Кажется, история намерена сопротивляться даже в мелочах. В реальности ранение Манштейна привело к гангрене и ампутации до самой лопатки, что, впрочем, не помешало ему стать самым молодым генералом Белой армии и непримиримым «истребителем комиссаров». «Безрукий чёрт Манштейн» определённо был бы полезнее Корнилову, имея обе руки в наличии.
И это его ранение при штурме Смольного наводило генерала на мысль, что и в других, более весомых моментах история будет пытаться вывернуть на те же рельсы, пусть даже без Троцкого, Ленина и Керенского. Значит, в октябре стоит ждать переворота и штурма Зимнего дворца, даже с другими действующими лицами. Это несколько… Тревожило. Как и возможная смерть генерала от осколка гранаты. Бомбы и гранаты — излюбленное оружие эсеров и прочих террористов. А эсеров он только что смертельно обидел.
Глава 4
Зимний
И всё же на первое время Верховному пришлось расположиться в Зимнем дворце. Смольному после штурма требовался небольшой ремонт, а Таврический дворец отремонтировать ещё не успели.

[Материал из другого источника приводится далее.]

-- ==== Sys2Proof/Machine/Modes.lean ====
section
/-! DEFINITION. Start-up and the module commands: BOOT, SELFTEST, the first claim of the drive token, enable, disable, acknowledge,
SERVICE, QUARRY, reset and restarts (03 R50 to R70; 15 R397). -/

namespace Sys2Proof.Machine

/-! ### BOOT (03 R55) -/

/-- The ROM's choice among golden image (0), slot A (1) and slot B (2), and why the selected set is left, 0 where it is not: 1 probation
boots used, 2 probation time used, 3 it does not verify. A slot whose set no activation entry names is tried from A on (DEDUCED,
log 210); 3 selects the golden image, the set before one that fell back. -/
def Live.selectImage (L : Live) (r : BootReport) : Nat × Nat :=
  let ok := fun (n : Nat) => (n == 1 && r.verifyA) || (n == 2 && r.verifyB)
  let sel := if L.upd.selected = 0 then 1 else L.upd.selected
  let why := if !L.upd.probation then 0 else if 3 ≤ L.upd.boots then 1 else if 1800 ≤ L.getN 0x48000A then 2 else 0
  let want := if why = 0 then sel else L.upd.previous
  if want = 0 ∨ want = 3 then (0, why)
  else if ok want then (want, why)
  else
    let why := if why = 0 ∧ L.upd.probation then 3 else why
    (if ok (3 - want) then (3 - want, why) else (0, why))

/-- A set in probation is left: the previous generation returns, event 126 code 9, the partner is told (17 R428, R430). -/
def Live.fallBack (L : Live) (why : Nat) : Live :=
  let L := L.restoreGen
  let L := { L with upd := { L.upd with
    probation := false
    boots := 0
    back := false } }
  let L := (L.put 0x480001 9).updEv 9 2 (leBytes 1 why)
  L.notice 5

/-- Steps 2 to 4: the image set, its probation boot counted before it runs. A set that does not verify stays the one the last
activation entry names; one that fell back is left for good, and is the previous set then (17 R419, R428, R430). -/
def Live.bootImage (L : Live) (r : BootReport) : Live :=
  let x := L.selectImage r
  let left := if L.upd.selected = 0 then 1 else L.upd.selected
  let id := match L.slotAt (left - 1) with | some s => manId s.manifest | none => 0
  let L := if x.2 ≠ 0 then (L.fallBack x.2).put 0x480007 id else L
  let L := { L with upd := { L.upd with
    running := x.1
    previous := (if x.2 ≠ 0 then left else L.upd.previous)
    selected := (if x.2 = 0 then L.upd.selected else if x.1 ≠ 0 then x.1 else if L.upd.previous ≠ 0 then L.upd.previous else 3)
    cleanAt := L.time.clk
    tickAt := L.time.clk } }
  let L := L.put 0x20000D (if x.1 = 0 then 2 else (x.1 - 1 : Nat))
  let m := L.runningManifest
  let L := if m.isEmpty then L else (L.put 0x480004 (manId m)).put 0x480005 (manVersion m)
  let L := if L.upd.probation then
      let n := L.upd.boots + 1
      (({ L with upd := { L.upd with boots := n } }.put 0x480001 6).put 0x20000E n).updEv 7 0 (leBytes 1 n)
    else if L.updState = 5 then L.put 0x480001 9 else L
  if x.1 = 0 then L.updEv 19 1 [] else L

Охрану из юнкеров заменила охрана из туркмен, но в остальном обслуга дворца и чиновный аппарат остались прежние. Некоторые так и вовсе ещё с царских времён. Грамотных людей не хватало, чтобы полностью менять состав канцелярии, так что пусть трудятся на благо Родины. Лишь бы не саботировали и не мешали причинять добро тем, кто по какой-то причине вдруг не согласен с линией партии.

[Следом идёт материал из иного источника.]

/-! ### Pairing (15 R398) -/

/-- The check of pairing that fails, 0 none: 1 SENDER, 2 HSCHEMA major, 3 safety set; none while the partner's set is not yet known. -/
def Live.pairCheck (L : Live) : Option Nat :=
  let p := L.twin.p
  if p.node ≠ L.twinId then some 1
  else if p.schema / 256 ≠ L.numN 0x4A0005 / 256 then some 2
  else if !L.ks.confirmed then some 0
  else match p.safeCrc with
    | none => none
    | some (c, conf) => some (if conf ∧ c ≠ L.activeCrc then 3 else 0)

/-- The pairing is refused with a check; event 121 code 3 as it enters pair state 4. -/
def Live.refusePair (L : Live) (check : Nat) : Live :=
  let was := L.twin.pair
  let L := { L with twin := { L.twin with
    pair := 4
    refused := check } }
  if was = 4 then L else L.twinEv 121 3 2 (leBytes 1 check)

/-- Pairing passes: into a state transfer, unless KEPOCH and EDIG agree already. -/
def Live.passPair (L : Live) (f : Bytes) : Live :=
  let same := L.twin.p.kepoch == L.ks.epoch && le f 86 4 == L.twin.edig
  { L with twin := { L.twin with
    pair := 2
    refused := 0
    transfer := none
    transferDue := !same
    matched := (0, false)
    mism := [0, 0, 0]
    mirrored := []
    due := none } }

/-- In step: event 121 code 1; at the active twin the transfer, if one ran, is complete. -/
def Live.enterStep (L : Live) : Live :=
  let ran := L.twin.transfer
  let L := { L with
    twin := { L.twin with
      pair := 3
      transfer := none
      transferDue := false
      mism := [0, 0, 0]
      refused := 0 }
    saf := { L.saf with loneSince := L.time.clk } }
  let L := match ran with
    | some (t, _) =>
      let d := min 65535 ((L.time.clk - t) / 1000000)
      ((L.put 0x4A0010 d).bump 0x4A000F 1 16).twinEv 123 2 0 (leBytes 2 d)
    | none => L
  L.breakClean.twinEv 121 1 0 []

/-- The in-step state ends, or, where matching had only begun, the transfer is to be made again (15 R391). -/
def Live.dropStep (L : Live) (cause : Nat) : Live :=
  if L.inStep then L.leaveStep cause
  else if L.twin.pair = 2 then { L with twin := { L.twin with
    transfer := none
    transferDue := true
    matched := (0, false)
    heldCommits := []
    heldSweeps := []
    due := none } }
  else L

/-- The pair state at a valid frame; `old` is the PSTATE byte of the frame before. -/
def Live.pairStep (L : Live) (f : Bytes) (old : Nat) : Live :=
  let theirs := fld L.twin.p.pstate 3 2
  let L := if L.twin.pair = 0 then { L with twin := { L.twin with
    pair := 1
    rxBulk := [] } } else L
  if L.twin.pair = 1 ∨ L.twin.pair = 4 then
    match L.pairCheck with
    | none => L
    | some 0 => L.passPair f
    | some n => L.refusePair n
  else if L.twin.pair = 3 ∧ fld old 3 2 = 3 ∧ theirs ≠ 3 then L.leaveStep 5
  else if L.twin.pair = 2 ∧ L.twin.holds ∧ theirs = 3 then L.enterStep
  else if L.tracks ∧ L.twin.pair = 2 ∧ 10 ≤ L.twin.matched.1 ∧ L.twin.matched.2 then L.enterStep
  else L

/-! ### Comparisons (15 R394 to R396) -/

/-- One comparison of a kind: 0 SDIG, 1 EDIG, 2 arrangement. Three mismatches in a row start the pair check; that of the arrangement,
which the standby alone compares, is told to the active twin on channel 7 (15 R396; log 27). -/
def Live.compared (L : Live) (kind : Nat) (ok : Bool) : Live :=
  let n := if ok then 0 else min 3 (L.twin.mism.getD kind 0 + 1)
  let L := { L with twin := { L.twin with mism := L.twin.mism.set kind n } }
  let L := if ok then L else L.bump 0x4A000C 1 32
  if n = 3 ∧ !L.twin.check ∧ L.inStep then
    (if kind = 2 then L.toPartner 7 (leBytes 1 6 ++ leBytes 1 kind) else L).startCheck kind
  else L

/-- SDIG of the same sample: in step it is compared, before that the matches in a row are counted. -/
def Live.cmpState (L : Live) (f : Bytes) : Live :=
  let ok := slice f 82 4 == slice L.twin.mine 82 4
  if L.inStep then L.compared 0 ok
  else { L with twin := { L.twin with matched := (if ok then L.twin.matched.1 + 1 else 0, L.twin.matched.2) } }

/-- EDIG, once per sweep. -/
def Live.cmpSweep (L : Live) (f : Bytes) : Live :=
  let sweep := le f 90 4
  if sweep ≠ le L.twin.mine 90 4 ∨ L.twin.edigAt = some sweep then L
  else
    let ok := slice f 86 4 == slice L.twin.mine 86 4
    let L := { L with twin := { L.twin with edigAt := some sweep } }
    if L.inStep then L.compared 1 ok
    else { L with twin := { L.twin with matched := (L.twin.matched.1, L.twin.matched.2 || ok) } }

/-- The standby takes the active twin's arrangement for its next release: A, NACT, the slots, and CIDX counted on by as many samples as
the standby itself has released since the frame's (15 R394). The frame carries no LFSR state (15 R389). -/
def Live.adoptArrangement (L : Live) (f : Bytes) : Live :=
  let mask := le f 64 2
  let act := (List.range 16).filter (fun s => bitOf mask s)
  let n := act.length
  let own := 2 * max 1 (byteAt L.twin.mine 62)
  let since := if L.conv.nact = byteAt L.twin.mine 62 then (L.conv.cidx + own - byteAt L.twin.mine 63 % own) % own else 1
  { L with conv := { L.conv with
    act := act
    nact := byteAt f 62
    cidx := if n = 0 then 0 else (byteAt f 63 + since) % (2 * max 1 (byteAt f 62))
    slots := act.map (fun s => (s, byteAt f (66 + s) % 16)) } }

/-- AMASK, NACT, CIDX and SEGCMD for the same governed superframe, at the standby. -/
def Live.cmpArrangement (L : Live) (f : Bytes) : Live :=
  if L.twin.holds then L
  else
    let ok := slice f 62 20 == slice L.twin.mine 62 20
    let L := if L.inStep then L.compared 2 ok else L
    if ok then L else L.adoptArrangement f

/-- The uplinks of the superframe before are judged: valid at both twins, and the same frame of the node at both; where the twins
received different frames, the set counts as missing at both, with the link event (15 R394, R395). -/
def Live.cmpUplinks (L : Live) (f : Bytes) : Live :=
  let both := le f 28 2 &&& le L.twin.mine 28 2
  (List.range 16).foldl (fun (L : Live) s =>
    let same := slice f (30 + 2 * s) 2 == slice L.twin.mine (30 + 2 * s) 2
    let L := if bitOf both s && !same then L.segEv s 0 9 1 [] else L
    L.judgeUplink s (le f 4 8 - 1) (bitOf both s && same)) L

/-- The string current of the active twin's sample before enters at the standby, the samples before it of which no frame told with the
own (15 R389 ISH, R394). -/
def Live.takeShared (L : Live) (f : Bytes) : Live :=
  if !L.pooled ∨ L.twin.holds then L
  else
    let e := le f 4 8 - 1
    let l := L.twin.share
    let L := { L with twin := { L.twin with share := l.filter (fun x => decide (e < x.epoch)) } }
    let L := L.shareOwn (l.filter (fun x => decide (x.epoch < e)))
    (l.filter (fun x => x.epoch == e)).foldl (fun L x => L.shareStep ((ash32 L.twin.p.ish).getD x.i) x) L

/-- The comparisons of a frame, made against the own frame of the same control epoch. -/
def Live.compareFrame (L : Live) (f : Bytes) : Live :=
  if slice f 4 8 ≠ slice L.twin.mine 4 8 then L
  else
    let L := if L.pooled then L.cmpUplinks f else L
    let L := if L.tracks then L.cmpArrangement f else L
    if L.inStep ∨ L.tracks then (L.cmpState f).cmpSweep f else L

/-! ### Safety, token and time -/

/-- The command the partner's frame carries is obeyed; what it no longer carries ends (10 R253). The expectation of the contactors and
the standby's FAST_OFF follow the active twin (02 R33; 10 R269). -/
def Live.obeyFrame (L : Live) : Live :=
  let p := L.twin.p
  let L := if bitOf p.safe 4 && decide (1 ≤ p.tripfn ∧ p.tripfn ≤ 13) then
      L.obeyNamed { d0 := p.tripfn, bay := bitOf p.safe 5, classF := bitOf p.safe 6 }
    else L.endObeyed
  let L := L.updExpect
  if L.fromStandby ∧ !L.twin.holds ∧ (L.stepOf ≤ 1 ∨ L.stepOf = 5) then L.setFast L.restFast else L

/-- The standby claims the generation one newer for a planned handover, from its next release (15 R400); its island breakpoints are
disarmed (18 R449). -/
def Live.acceptHandover (L : Live) : Live :=
  if L.twin.holds ∨ L.twin.claims ∨ !L.inStep ∨ !L.healthy then L
  else
    let L := L.disarmIsland
    { L with twin := { L.twin with
      claims := true
      hoAcc := true
      hoCount := some 0
      gen := (L.twin.p.tgen + 1) % 256 } }

/-- The token as the partner's frame shows it (15 R389, R400). -/
def Live.tokenFrame (L : Live) : Live :=
  let t := L.twin.p.token
  let L := if !L.twin.holds ∧ !L.twin.claims then { L with twin := { L.twin with gen := L.twin.p.tgen } } else L
  let L := if bitOf t 2 then L.acceptHandover else L
  if L.twin.holds ∧ L.twin.hoReq ∧ L.twin.hoCount.isNone ∧ bitOf t 1 then { L with twin := { L.twin with hoCount := some 0 } } else L

/-- Offset of the partner's time from the own one as its frame shows it: whole samples by the control epoch it carries where that is
not the own one or the one before, and within them a measured value that R83 keeps within 10 ns: a free value (log 15). -/
def Live.twinOffset (L : Live) : Int :=
  let d : Int := (L.twin.p.cepoch.getD L.epoch : Int) - L.epoch
  (if d = 0 ∨ d = -1 then 0 else d * 10000) + (Config.freeInt L.free % 21 - 10)

/-- The arrival of a frame serves the time of a twin that follows its partner (04 R83; 13 R339). A twin that follows its partner no
longer is locking to its next source (DESIGN CHOICE, log 185). -/
def Live.timeFrame (L : Live) : Live :=
  let off := L.twinOffset
  let L := L.put 0x220008 (Config.freeInt L.free % 21 - 10)
  let L := { L with free := L.free + 1 }
  if !L.followsTwin then L.endFollow
  else (L.useOffset off 115 2 []).put 0x220002 4

/-! ### The commit record (15 R391, R398) -/

/-- The forwarded requests that a commit decided, with its sequence, those its verdicts commit; none where some have not arrived. -/
def Live.decidedRequests (L : Live) (n : Nat) (bits : List Bool) : Option (List Pend) :=
  if L.twin.mirrored.length < n ∨ bits.length ≠ n then none
  else some (((L.twin.mirrored.take n).zipIdx.filter (fun x => bits.getD x.2 false)).map
    (fun (x : Pend × Nat) => { x.1 with fwd := some x.2 }))

/-- Those requests as a commit takes them. -/
def decidedReqs (ps : List Pend) : List Req := ps.map (fun p => mirroredReq p (p.fwd.getD 0))

/-- CRC of a commit record over requests that all stand. -/
def recordCrc (rs : List Req) : Nat := commitCrc (rs.map (fun r => (r, 0, 0)))

/-- The requests that a record has decided leave the queue of mirrored requests. -/
def Live.dropDecided (L : Live) (n : Nat) : Live :=
  { L with twin := { L.twin with
    mirrored := L.twin.mirrored.drop n
    verdicts := none
    due := none } }

/-- The writes passed to the active twin that a mirrored commit now holds: they are committed, whatever becomes of the partner
(12 R322). -/
def Live.noteSure (L : Live) (ps : List Pend) : Live :=
  { L with ks := { L.ks with
    sure := L.ks.sure ++ (ps.map (fun p => (p.sess, p.key))).filter (fun x => L.ks.forwarded.contains x) } }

Но пока что с линией партии в целом согласны были почти все. Машина пропаганды работала без остановок и промедлений, да и фигура Верховного Главнокомандующего в народе почти сравнялась с прежней популярностью Керенского. Теперь нужно только это всё не пролюбить, играя в войнушку. Тыл гораздо важнее.
И чем больше Корнилов погружался в детали, тем сильнее начинал ненавидеть всё Временное правительство, вместе взятое. Кроме Керенского, арестован был ещё и министр иностранных дел Терещенко. Министр внутренних дел Авксентьев был убит при штурме Смольного, министр земледелия Чернов ушёл в подполье.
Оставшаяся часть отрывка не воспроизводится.